In August, Wired reported that DOGE associates at HUD, led by Christopher Sweet, were developing a tool called SweetREX Deregulation AI designed to quicken the process of reviewing and revising regulation. SweetREX can identify regulations that are not required by statute, draft altered regulations, and sort public comments on proposed changes to federal regulations. Sweet said that the tool was primarily built around Google's Gemini LLM.

The Office of Management and Budget (OMB) has tasked former DOGE employee Scott Langmack with creating custom AI applications to "accelerate the elimination of the excess regulation constraining American business."

===Downsizing of the federal workforce===

====Hiring freeze and firing====
Trump issued a memorandum titled Hiring Freeze on his first day in office. The memo asks the OMB director to submit a plan to reduce the size of the federal workforce, in consultation with the director of OPM and "the Administrator of the United States DOGE Service". The next day, Charles Ezell, the acting administrator of OPM, ordered federal agencies to close their DEI programs by 5 PM EST the following day. Scott Kupor was nominated to fill Ezell's role on a permanent basis. Ezell asked employees to report those who would hide programs "by using coded or imprecise language". On January 27, a memo was sent instructing OPM employees to work on-site full-time. Investigative journalist Molly White found that metadata on some of these memos indicated that they were ghostwritten by Noah Peters and Thomas Shenk, both with Project 2025 ties; Peters is also a DOGE member.

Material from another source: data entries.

/-- PRT of port `p` (R277). Ports in ring mode are counted in ascending order (R413): the fifth of them stores RING 0, be it the port
itself or one whose RING 1 is in force already. -/
def State.rulesPrt (s : State) (p : Nat) : State :=
  let at_ := fun (f : Fd) => f.at (0x1000 * p)
  let ring := at_ R.PRT_CFG_RING
  let s := if s.heldFld ring = 1 ∧ s.heldFld (at_ R.PRT_CFG_SPLIT) ≠ 0 then s.adjust ring 0 kCross else s
  let rings := (List.range 8).filter fun q =>
    let f := R.PRT_CFG_RING.at (0x1000 * q)
    if q = p then s.heldFld f = 1 else s.fld f = 1 && (q < p || s.heldFld f = 1)
  let s := if 4 ≤ (rings.filter (· < p)).length then (if s.heldFld ring = 1 then s.adjust ring 0 kCross else s)
    else match rings[4]? with
    | none => s
    | some q => if q = p then s.adjust ring 0 kCross else s.fifthRing q
  if s.heldFld (at_ R.PRT_CFG_ENABLE) = 1 ∧ s.prt.conns.any (fun c => c.2.src.port = p) then
    [R.PRT_CFG_SPLIT, R.PRT_CFG_RING, R.PRT_CFG_PHY].foldl (fun s f => s.keep (at_ f) kState) s
  else s

/-- The credit fields of LNK page `n` with their least values, in the order of their listing (Table 13.11). -/
def creditFds (n : Nat) : List (Fd × Nat) :=
  (((R.LNK_VCCRED_A_CRED.rep 6 9) ++ [R.LNK_VCCRED_B_CRED_6, R.LNK_VCCRED_B_CRED_7]).map fun f => (f.at (0x1000 * n), 17)) ++
    [(R.LNK_VCCRED_B_CRED_CTRL.at (0x1000 * n), 4)]

/-- LNK page `n` (R303). -/
def State.rulesLnk (s : State) (n : Nat) : State :=
  let l := creditFds n
  let sum := fun (s : State) => (l.map fun e => s.heldFld e.1).sum
  let s := l.reverse.foldl (fun s e =>
    let v := s.heldFld e.1
    if 2048 < sum s then s.adjust e.1 (max e.2 (v - (sum s - 2048))) kCross else s) s
  if n = 8 then ((l.drop 4).take 4).foldl (fun s e => s.adjust e.1 e.2 kCross) s else s

/-- Some ring link is UP. -/
def State.ringUp (s : State) : Bool := (List.range 8).any fun n => (s.link n).st = 2 && (s.dirOf n).isSome

/-- RTE (R304). -/
def State.rulesRte (s : State) : State :=
  let small := s.heldFld R.RTE_DIM_NX * s.heldFld R.RTE_DIM_NY ≤ s.devIndex
  let s := if small ∨ s.ringUp then
      let k := if small then kCross else kState
      (s.keep R.RTE_DIM_NX k).keep R.RTE_DIM_NY k
    else s
  let s := s.times 4 fun s d =>
    let f := fun (d : Nat) => R.RTE_PORTMAP_PORT.up (4 * d)
    let p := s.heldFld (f d)
    let ring := p < 8 && s.fld (R.PRT_CFG_RING.at (0x1000 * p)) = 1
    let named := (List.range d).any fun c => s.heldFld (f c) = p
    let one := s.heldFld (if d < 2 then R.RTE_DIM_NX else R.RTE_DIM_NY) = 1
    if !ring ∨ named ∨ one then s.adjust (f d) 15 kCross else s
  s.times 64 fun s t =>
    let a := R.RTE_TCLASS_DSET.at (8 * t)
    let b := R.RTE_TCLASS_ORDER.at (8 * t)
    (s.adjust a (min 2 (s.heldFld a)) kCross).adjust b (min 2 (s.heldFld b)) kCross

/-- The fields of the ring-parity group, its region and its parity area. -/
def groupFds : List Fd :=
  R.PAR_RPG_MEMBER.rep 5 8 ++ [R.PAR_RPG_POS, R.PAR_RPG_RP_EN, R.PAR_RPR_D_BASE, R.PAR_RPR_D_UNITS, R.PAR_RPP_P_BASE]

/-- Ranges in use at this device by anything but a RING_PARITY extent, whose place is the data region itself. -/
def State.rangesBeside (s : State) : List (Nat × Nat) :=
  (s.xltUp fun x => { x with extents := x.extents.filter fun e => e.2.prot ≠ 3 }).usedRanges

/-- PAR (R342). -/
def State.rulesPar (s : State) : State :=
  let s := if s.heldFld R.PAR_CFG_PARTNER = s.devIndex then s.keep R.PAR_CFG_PARTNER kCross else s
  let s := if s.xlt.extents ≠ [] ∨ s.xlt.quarantine ≠ [] then (s.keep R.PAR_CFG_PAIR_EN kState).keep R.PAR_CFG_PARTNER kState
    else s
  let s := s.adjust R.PAR_RPR_D_UNITS (s.heldFld R.PAR_RPR_D_UNITS / 4 * 4) kCross
  let d := s.heldFld R.PAR_RPR_D_BASE
  let n := s.heldFld R.PAR_RPR_D_UNITS
  let p := s.heldFld R.PAR_RPP_P_BASE
  let bad := s.rangesBeside.any (fun r => rangesMeet d n r.1 r.2 || rangesMeet p (n / 4) r.1 r.2) || rangesMeet d n p (n / 4) ||
    s.heldFld (R.PAR_RPG_MEMBER.up (8 * s.heldFld R.PAR_RPG_POS)) ≠ s.devIndex
  let s := if s.heldFld R.PAR_RPG_RP_EN = 1 ∧ bad then s.adjust R.PAR_RPG_RP_EN 0 kState else s
  if s.xlt.extents.any fun e => e.2.prot = 3 then groupFds.foldl (fun s f => s.keep f kState) s else s

/-- A privileged connection is bound to a session. -/
def State.privBound (s : State) : Bool := s.prt.conns.any fun c => c.2.session.isSome && s.holderPriv c.2.holder

/-- Keep the six words of a digest. -/
def State.keepDigest (s : State) (f : Fd) : State := s.times 6 fun s w => s.keep (f.at (8 * w)) kState

/-- SEC0 (R365). -/
def State.rulesSec0 (s : State) : State :=
  let auto := fun (t : Nat) => R.SEC_TCFG_AUTOKEY.at (0x10 * t)
  let most := fun (t : Nat) => R.SEC_TCFG_MAX_CONSENTS.at (0x10 * t)
  let s := s.times 64 fun s t => if s.heldFld (auto t) = 1 ∧ s.idOf t ≠ 0 then s.adjust (auto t) 0 kCross else s
  let s := s.times 64 fun s t =>
    let before := ((List.range t).map fun u => s.heldFld (most u)).sum
    s.adjust (most t) (min (s.heldFld (most t)) (4096 - before)) kCross
  let s := if s.privBound then s.keepDigest R.SEC_OPID_DIGEST else s
  let s := if s.lc = lcManufacture ∨ s.lc = lcProvisioned then s else s.keepDigest R.SEC_DBGID_DIGEST
  if s.par.formed ∨ s.par.peers ≠ [] then s.keepDigest R.SEC_DOMID_DIGEST else s

/-- SEC1 (R365). -/
def State.rulesSec1 (s : State) : State :=
  s.times 64 fun s t => if (s.tenant t).st = 2 then s.keepDigest (R.SEC_TID_DIGEST.at (0x30 * t)) else s

/-- THM (R387). -/
def State.rulesThm (s : State) : State :=
  s.adjust R.THM_CFG_WARN_C (min (s.heldFld R.THM_CFG_WARN_C) (s.heldFld R.THM_CFG_CRIT_C - 1)) kCross

/-- PWR (R402). -/
def State.rulesPwr (s : State) : State :=
  let s := if s.fld (R.PRT_CFG_RING.at (0x1000 * s.heldFld R.PWR_CFG_DEEP_PORT)) = 1 then s.keep R.PWR_CFG_DEEP_PORT kCross
    else s
  if s.heldFld R.PWR_CFG_DEEP_EN = 1 ∧ s.fld R.PAR_RPG_RP_EN = 1 then s.adjust R.PWR_CFG_DEEP_EN 0 kCross else s

/-- The rules that an APPLY of page `p` checks over the held copy, in the order of their chapter (R412 step 2). -/
def State.applyRules (s : State) (p : Nat) : State :=
  if p = 2 then s.rulesPwr
  else if p = 9 then s.rulesThm
  else if p = 11 then s.rulesSec0
  else if p = 12 then s.rulesSec1
  else if p = 13 then (s.times 16 fun s k => s.checkTemplate k).checkSelections
  else if p = 16 then s.rulesSeq
  else if p = 19 then s.rulesXlt
  else if p = 20 then s.rulesAcc
  else if p = 21 then s.rulesDir
  else if p = 22 then s.rulesPfx
  else if p = 23 then s.rulesSyn
  else if p = 26 then s.rulesPar
  else if p = 27 then s.rulesRte
  else if 32 ≤ p ∧ p < 40 then s.rulesSmc (p - 32)
  else if 40 ≤ p ∧ p < 48 then s.rulesPrt (p - 40)
  else if 49 ≤ p ∧ p < 58 then s.rulesLnk (p - 49)
  else s

/-! ### Installation (R412 step 3) -/

/-- A word with the RW fields of a register taken from another word. -/
def mergeRw (r : Rg) (cur new : Word64) : Word64 :=
  let m := BitVec.ofNat 64 (coverMask (r.fields.filter fun f => f.acc = .rw))
  (cur &&& ~~~m) ||| (new &&& m)

/-- Every held field of the page comes into force, and nothing is held any more. -/
def State.install (s : State) (p : Nat) : State :=
  let s := (s.held.filter fun e => pageOf e.1 = p).foldl (fun s e =>
    match findReg e.1 with
    | some r => s.setWord e.1 (mergeRw r (s.word e.1) e.2)
    | none => s) s
  { s with held := s.held.filter fun e => pageOf e.1 ≠ p }

/-- The fields of `PRT_CFG` whose change takes a port's links down: what they connect is another MAC or PHY. -/
def portShape (p : Nat) : List Fd :=
  [R.PRT_CFG_SPLIT, R.PRT_CFG_RING, R.PRT_CFG_PHY, R.PRT_CFG_ENABLE].map fun f => f.at (0x1000 * p)

/-- Before the new shape of a port comes into force, its links go down. -/
def State.closePort (s : State) (p : Nat) : State :=
  if (portShape p).any s.changes then s.portDown p else s

/-! ### What new values set off -/

/-- SEQ: a load in progress at an index that has left its tenant's range is abandoned (R120). -/
def State.appliedSeq (s : State) : State :=
  s.seqUp fun x => { x with plans := x.plans.filter fun e => !(e.2.st = 1 && !s.ownsPlan e.2.tenant e.1) }

/-- ACC: pinned units beyond a lowered quota are unpinned from the highest address down and become HOT (R147). -/
def State.appliedAcc (s : State) : State :=
  s.times 64 fun s t =>
    let us := (s.acc.pins.filter fun e => e.2 = t).map (·.1)
    let over_ := us.length - 16 * s.fld (R.ACC_TCUSH_PIN_QUOTA_MIB.at (0x10 * t))
    s.setHint (us.reverse.take over_) hintHot

/-- PFX: arenas that have been registered show their blocks; those whose VALID has fallen are removed (R188). -/
def State.appliedPfx (s old : State) : State :=
  s.times 256 fun s a =>
    let f := R.PFX_ARENA_VALID.at (8 * a)
    if old.fld f = 1 ∧ s.fld f = 0 then s.removeArena a
    else if old.fld f = 0 ∧ s.fld f = 1 then s.setFld (R.PFX_ARENA_BLOCKS.at (8 * a)) (s.heldBlocks a)
    else s

/-- PAR: a change of PAIR_EN or PARTNER ends what stood with the former partner (R320); ring-parity peers stay. -/
def State.appliedPar (s old : State) : State :=
  if old.fld R.PAR_CFG_PAIR_EN = s.fld R.PAR_CFG_PAIR_EN ∧ old.fld R.PAR_CFG_PARTNER = s.fld R.PAR_CFG_PARTNER then s
  else
    let s := if (s.link 8).st ≠ 0 then s.enterDown 8 else s
    s.parUp fun x => { resetPar with
      reqs := x.reqs.filter fun q => q.peer ≠ partnerPeer, peers := x.peers, rpWords := x.rpWords, fetches := x.fetches }

/-- QOS0: the shapers of a tenant whose EGR_WEIGHT has changed (R313). -/
def State.appliedWeights (s old : State) : State :=
  s.times 64 fun s t => if old.egrWeight t = s.egrWeight t then s else s.times 8 fun s p => s.shapeReset p t

/-- QOS1 and QOS2: policers and shapers whose fields have changed (R309, R313). -/
def State.appliedRates (s old : State) : State :=
  s.times 8 fun s p => s.times 64 fun s t =>
    let differ := fun (fs : List Fd) => fs.any fun f => old.fld (f.at (psOff p t)) ≠ s.fld (f.at (psOff p t))
    let s := if differ [R.QOS_PS_t1_P_RATE, R.QOS_PS_t1_P_BURST_KIB] then s.policeFill p t else s
    if differ [R.QOS_PS_t1_S_RATE, R.QOS_PS_t1_S_BURST_KIB, R.QOS_PS_t1_S_RESET] then s.shapeReset p t else s

/-- PRT: a change of SPLIT, PHY or ENABLE resets the port's shapers (R313). -/
def State.appliedPort (s old : State) (p : Nat) : State :=
  if [R.PRT_CFG_SPLIT, R.PRT_CFG_PHY, R.PRT_CFG_ENABLE].any fun f => old.fld (f.at (0x1000 * p)) ≠ s.fld (f.at (0x1000 * p)) then
    s.times 64 fun s t => s.shapeReset p t
  else s

/-- New write watermarks of stack `n` act on its queues as they stand (R209). -/
def State.appliedSmc (s : State) (n : Nat) : State :=
  let low := s.fld (R.SMC_CFG_WQ_LOW.at (n * 0x1000))
  let high := s.fld (R.SMC_CFG_WQ_HIGH.at (n * 0x1000))
  let settle := mapIf (fun (e : Nat × Pc) => stackOfPc e.1 = n) fun e =>
    (e.1, { e.2 with wqFull := (e.2.wqFull || high ≤ e.2.wq.length) && low < e.2.wq.length })
  s.smcUp fun x => { x with pcs := settle x.pcs }

/-- What the values that an APPLY of page `p` has put in force set off; `old` is the state before it. -/
def State.applied (s old : State) (p : Nat) : State :=
  if p = 11 ∨ p = 12 then s.secApplied
  else if p = 13 ∨ p = 14 then
    let s := if p = 13 then s.times 16 fun s k => s.templateStats k else s
    if old.pagePending p then s.ftmUp fun x => { x with applyPending := true } else s
  else if p = 16 then s.appliedSeq
  else if p = 20 then s.appliedAcc
  else if p = 22 then s.appliedPfx old
  else if p = 26 then s.appliedPar old
  else if p = 28 then s.appliedWeights old
  else if p = 29 ∨ p = 30 then s.appliedRates old
  else if 32 ≤ p ∧ p < 40 then s.appliedSmc (p - 32)
  else if 40 ≤ p ∧ p < 48 then s.appliedPort old (p - 40)
  else s

/-- An APPLY of a page (R412). -/
def State.applyPage (s : State) (p : Nat) : State :=
  let old := s
  let s := s.applyRules p
  let s := if 40 ≤ p ∧ p < 48 then s.closePort (p - 40) else s
  let s := s.install p
  let s := s.countWrap (R.PG_STATUS_APPLIES.at (p * 0x1000))
  (s.raise p 1).applied old p

/-- A DISCARD of a page: its held writes go (R414). -/
def State.discardPage (s : State) (p : Nat) : State := { s with held := s.held.filter fun e => pageOf e.1 ≠ p }

/-- Pages that hold registers (Table 19.1). -/
def allPageNumbers : List Nat := (List.range 58).filter fun p => (pageInfo p).isSome

end Sys2Proof.Machine
end

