-- ==== Sys2Proof/Machine/Dispatch.lean ====
section
/-! DEFINITION. The meaning of each command: one arm for each row of spec/opcode_table.json. -/

namespace Sys2Proof.Machine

Ezell sent a memo to federal agencies on the first day of Trump's second term reminding them that they can bypass the Merit System Protection Board rights when terminating new hires. He then gave them the work week to send Amanda Scales a list of all probationary employees. On February 13, 2025, OPM advised agencies to terminate most of an estimated 200,000 probationary workers. Following the guidance, layoffs cascaded across HHS, the Federal Aviation Administration, and the National Nuclear Security Administration.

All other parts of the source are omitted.